> **Task statement**: Take the entries below and print only the lines from the one with "match op with" through the one with "def Dev.matchWaits (d", exactly as they stand, both ends included.

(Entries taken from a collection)
========================================================================

-- ==== Sys2Proof/Machine/Banksman.lean ====
section
/-! DEFINITION. The banksman (R66 to R74): sequence numbers, backlog, discards, the event ring, MSI-X moderation; and what ends
every step: the delivery of what a command raised. -/
namespace Sys2Proof.Machine
open Sys2Proof

/-- The bytes of an event entry (Table 2-9). -/
def eventBytes (seq : Word) (typ src : Nat) (time : Dword) (payload : Bytes) : Bytes :=
  le 4 seq.toNat ++ le 2 typ ++ le 2 src ++ le 8 time.toNat ++ padTo 16 payload

/-- Accepts an event: the next sequence number, at the tail of the backlog (R66). -/
def Bank.sequence (b : Bank) (typ src : Nat) (urgent : Bool) (time : Dword) (payload : Bytes) : Bank :=
  { b with
    seq := b.seq + 1
    lastSeq := b.seq
    backlog := b.backlog ++ [⟨b.seq, typ, src, urgent, eventBytes b.seq typ src time payload⟩] }

/-- Accepts the CMD_EVT_LOST of a run of discards; while the reserved part is full it waits until space returns (R73). -/
def Bank.flushLost (b : Bank) (time : Dword) : Bank :=
  match b.lost with
  | none => b
  | some r =>
    if b.full then { b with lost := some { r with due := true } }
    else { (b.sequence 0x0002 0 false time (le 4 r.n ++ le 4 r.lastSeq.toNat ++ le 2 r.typ)) with lost := none }

/-- Discards an event (R73). -/
def Bank.discard (b : Bank) (typ : Nat) : Bank :=
  { b with
    lostCnt := if b.lostCnt = BitVec.allOnes 32 then b.lostCnt else b.lostCnt + 1
    lost := match b.lost with
      | some r => some { r with n := r.n + 1 }
      | none => some { n := 1, lastSeq := b.lastSeq, typ := typ } }

/-- An event other than CMD_DONE reaches the banksman (R73). -/
def Bank.offer (b : Bank) (typ src : Nat) (payload : Bytes) (time : Dword) : Bank :=
  if b.unreservedFull then b.discard typ
  else (b.flushLost time).sequence typ src (decide (0x8000 ≤ typ)) time payload

/-- The payload of CMD_DONE (Table 2-6). -/
def Done.payload (x : Done) : Bytes :=
  le 4 x.tag.seq.toNat ++ le 1 x.status ++ le 1 x.tag.ring.val ++ le 2 x.opc ++ padTo 8 x.result

/-- A completion reaches the banksman: accepted, or held while the reserved part is full (R73). -/
def Bank.offerDone (b : Bank) (x : Done) : Bank :=
  let b1 := b.flushLost x.time
  if b.held != [] || b1.full then { b1 with held := b1.held ++ [x] }
  else b1.sequence 0x0001 (srcOf 0xA x.tag.ring.val) (x.tag.urgent || x.status == stGap) x.time x.payload

/-- Accepts a CMD_EVT_LOST that has been waiting for space (R73). -/
def Bank.flushDue (b : Bank) (time : Dword) : Bank := if b.lost.any (·.due) then b.flushLost time else b

/-- Space has returned: CMD_EVT_LOST first, then the commands that could not complete, in order and at this instant (R73). -/
def Bank.drain (time : Dword) : List Done → Bank → Bank
  | [], b => { b.flushDue time with held := [] }
  | x :: xs, b =>
    let b1 := b.flushLost time
    if b1.full then { b1 with held := x :: xs }
    else Bank.drain time xs (b1.sequence 0x0001 (srcOf 0xA x.tag.ring.val) (x.tag.urgent || x.status == stGap) time x.payload)

/-- Signals an MSI-X vector. -/
def Bank.signal (b : Bank) (vec : Nat) : Bank := { b with messages := b.messages ++ [vec] }

/-- COUNT and TIME_US of CMD_EVT_MOD; COUNT 0 acts as 1 (Table 2-16). -/
def Bank.modCount (b : Bank) : Nat := max 1 (b.modr.toNat % 4096)
def Bank.modTime (b : Bank) : Nat := bitsOf b.modr.toNat 25 16

/-- Vector 0 counts an event written (R74); `time0` says that time runs since the first event counted. -/
def Bank.count0Step (b : Bank) : Bank :=
  if b.modCount ≤ b.count0 + 1 then { b.signal 0 with count0 := 0, time0 := false }
  else { b with count0 := b.count0 + 1, time0 := true }

/-- Vector `vec` counts a completed frame of its ring (R74). -/
def Bank.countFrame (b : Bank) (vec count : Nat) : Bank :=
  let n := sget (fun _ => 0) b.counts vec + 1
  if max 1 count ≤ n then
    { b.signal vec with counts := sset (fun _ => 0) b.counts vec 0, timers := sset (fun _ => false) b.timers vec false }
  else { b with counts := sset (fun _ => 0) b.counts vec n, timers := sset (fun _ => false) b.timers vec true }

/-- TIME_US has passed since the first event or frame counted; `timeUs` is that of the vector's ring, and CMD_EVT_MOD's for vector 0. A
TIME_US that stands at zero signals nothing (R74). -/
def Bank.timerStep (b : Bank) (vec timeUs : Nat) : Bank :=
  if vec = 0 then
    if b.time0 && decide (0 < b.modTime) then { b.signal 0 with count0 := 0, time0 := false } else b
  else if sget (fun _ => false) b.timers vec && decide (0 < timeUs) then
    { b.signal vec with counts := sset (fun _ => 0) b.counts vec 0, timers := sset (fun _ => false) b.timers vec false }
  else b

/-- Base address of a ring; the low 12 bits are ignored (R47). -/
def ringBase (lo hi : Word) : Nat := hi.toNat * 2 ^ 32 + lo.toNat / 4096 * 4096

/-- The device writes the oldest sequenced event into the ring once it has room (R66, R70, R74). -/
def Bank.ringWrite (b : Bank) : Bank × List (Nat × Bytes) :=
  match b.backlog with
  | [] => (b, [])
  | e :: es =>
    if b.room = 0 then (b, [])
    else
      let addr := ringBase b.baseLo b.baseHi + b.wptr * 32
      let b1 := { b with backlog := es, wptr := (b.wptr + 1) % b.entries }
      let b2 := b1.count0Step
      (if e.urgent then b2.signal 1 else b2, [(addr + 4, e.bytes.drop 4), (addr, e.bytes.take 4)])

/-- The event-ring doorbell releases entries (R48, R78). -/
def Bank.doorbell (b : Bank) (v : Nat) : Bank :=
  let k := (v + b.entries - b.rptr) % b.entries
  { b with rptr := v, rseq := b.rseq + BitVec.ofNat 32 k }

/-- CMD_EVT_CTRL.EN is written; 0 to 1 sets both pointers to 0 (R49). -/
def Bank.setEn (b : Bank) (en : Bool) : Bank :=
  if en && !b.en then
    { b with en := true, wptr := 0, rptr := 0, rseq := (b.backlog.head?.map (·.seq)).getD b.seq }
  else { b with en := en }

/-- A write of another event-ring register (Table 2-13); base and size are ignored while EN is 1 (R49). -/
def Bank.setReg (b : Bank) (off v : Nat) : Bank :=
  match off with
  | 0x200 => if b.en then b else { b with baseLo := BitVec.ofNat 32 (v / 4096 * 4096) }
  | 0x204 => if b.en then b else { b with baseHi := BitVec.ofNat 32 v }
  | 0x208 => if b.en then b else { b with size := v % 32 }
  | 0x21C => { b with modr := BitVec.ofNat 32 v &&& 0x03FF0FFF#32 }
  | _ => b

/-- One request of a running command, and the host-memory writes it makes. -/
def BankOp.apply (op : BankOp) (b : Bank) : Bank × List (Nat × Bytes) :=
  match op with
  | .event typ src payload time => (b.offer typ src payload time, [])
  | .done x => (b.offerDone x, [])
  | .evtDoorbell v time => (let b1 := b.doorbell v; Bank.drain time b1.held b1, [])
  | .ringWrite => b.ringWrite
  | .lostFlush time => (b.flushLost time, [])
  | .timer vec timeUs => (b.timerStep vec timeUs, [])
  | .frameDone vec count => (b.countFrame vec count, [])
  | .spoilRing rptr wptr => ({ b with rptr := rptr % b.entries, wptr := wptr % b.entries }, [])
  | .setEn en time => (let b1 := b.setEn en; Bank.drain time b1.held b1, [])
  | .setReg off v => (b.setReg off v, [])
  | .pcieReset => (b, [])
  | .reset => ({}, [])

/-- A WAIT_EVENT that the event ends (R63). -/
def waitMatches (e : EvEntry) (a : Active) : Bool :=
  a.phase == .running &&
  match a.cmd with
  | .waitEvent _ _ typ src mask _ =>
    e.typ == typ.toNat && (BitVec.ofNat 16 e.src ^^^ src) &&& mask == 0
  | _ => false

/-- Ends every WAIT_EVENT that an event just sequenced matches (R63). -/
def Dev.matchWaits (d : Dev) (e : EvEntry) : Dev :=
  ((d.cmds.filter (waitMatches e)).map (·.tag)).foldl (fun d c => d.complete c stOk (le 4 e.seq.toNat)) d

/-- Events that an operation added to the backlog: those with a sequence number from `old` on. -/
def newEvents (old new : Bank) : List EvEntry := new.backlog.drop (new.backlog.length - (new.seq - old.seq).toNat)

/-- Delivers the requests of a command in order; completions of WAIT_EVENT join the end. -/
def State.deliver : Nat → State → State
  | 0, s => { s with dev := { s.dev with outbox := [] } }
  | n + 1, s =>
    match s.dev.outbox with
    | [] => s
    | op :: rest =>
      let (b, ws) := op.apply s.bank
      let d := (newEvents s.bank b).foldl (fun d e => d.matchWaits e) { s.dev with outbox := rest }
      State.deliver n { s with dev := d, bank := b, mem := ws.foldl (fun m (w : Nat × Bytes) => memWrite m w.1 w.2) s.mem }

/-- What ends every command: host-memory writes and requests of the device are carried out. -/
def State.run (s : State) (d : Dev) : State :=
  let s1 := { s with dev := { d with dma := [] }, mem := d.dma.foldl (fun m (w : Nat × Bytes) => memWrite m w.1 w.2) s.mem }
  s1.deliver (d.outbox.length + d.cmds.length + 1)

/-- A command that always completes. -/
def State.next (s : State) (d : Dev) : Host.Outcome State Fault Refusal := .next (s.run d)

/-- What bodies may read. -/
def State.env (s : State) : Env := { mem := s.mem, bank := s.bank }

/-- The device accepts a host command, and starts it when it can. -/
def State.host (s : State) (i : Instr) (c : Tag) (obj : Word) (h : HostCmd) : Host.Outcome State Fault Refusal :=
  s.next (s.dev.start s.bank i c obj h)

end Sys2Proof.Machine
end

========================================================================

> **Answer box**:
  match op with
  | .event typ src payload time => (b.offer typ src payload time, [])
  | .done x => (b.offerDone x, [])
  | .evtDoorbell v time => (let b1 := b.doorbell v; Bank.drain time b1.held b1, [])
  | .ringWrite => b.ringWrite
  | .lostFlush time => (b.flushLost time, [])
  | .timer vec timeUs => (b.timerStep vec timeUs, [])
  | .frameDone vec count => (b.countFrame vec count, [])
  | .spoilRing rptr wptr => ({ b with rptr := rptr % b.entries, wptr := wptr % b.entries }, [])
  | .setEn en time => (let b1 := b.setEn en; Bank.drain time b1.held b1, [])
  | .setReg off v => (b.setReg off v, [])
  | .pcieReset => (b, [])
  | .reset => ({}, [])

/-- A WAIT_EVENT that the event ends (R63). -/
def waitMatches (e : EvEntry) (a : Active) : Bool :=
  a.phase == .running &&
  match a.cmd with
  | .waitEvent _ _ typ src mask _ =>
    e.typ == typ.toNat && (BitVec.ofNat 16 e.src ^^^ src) &&& mask == 0
  | _ => false

/-- Ends every WAIT_EVENT that an event just sequenced matches (R63). -/
def Dev.matchWaits (d : Dev) (e : EvEntry) : Dev :=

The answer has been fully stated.